3, production technique according to claim 1 is characterized in that boron trifluoride D complex compound and divinyl mol ratio are 0.3～2.5 * 10 ^-4, the mol ratio of Ni and divinyl is 2.1～6.0 * 10 ^-5, the mol ratio of Al and divinyl is 2.1～6.0 * 10 ^-4

4, production technique according to claim 2 is characterized in that polymeric reaction temperature is 40～120 ℃, and the fourth oil concentration is 8～15g/100ml solvent oil.

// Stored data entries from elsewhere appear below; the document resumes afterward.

-- ==== Sys2Proof/Machine/Dispatch.lean ====
section
/-!
DEFINITION. Machine/Dispatch.lean: the meaning of each instruction and step of spec/opcode_table.json, one arm for each.
-/
namespace Sys2Proof.Machine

5, production technique according to claim 1 is characterized in that described boron trifluoride D complex compound is fully to be reacted at 200～400 ℃ by boron trifluoride and D material to make.

6, production technique according to claim 5 is characterized in that the boron trifluoride in the described boron trifluoride D complex compound accounts for 15～30% of this complex compound total mass.

7, production technique according to claim 1 is characterized in that described polymer solvent is a hydrogenated gasoline.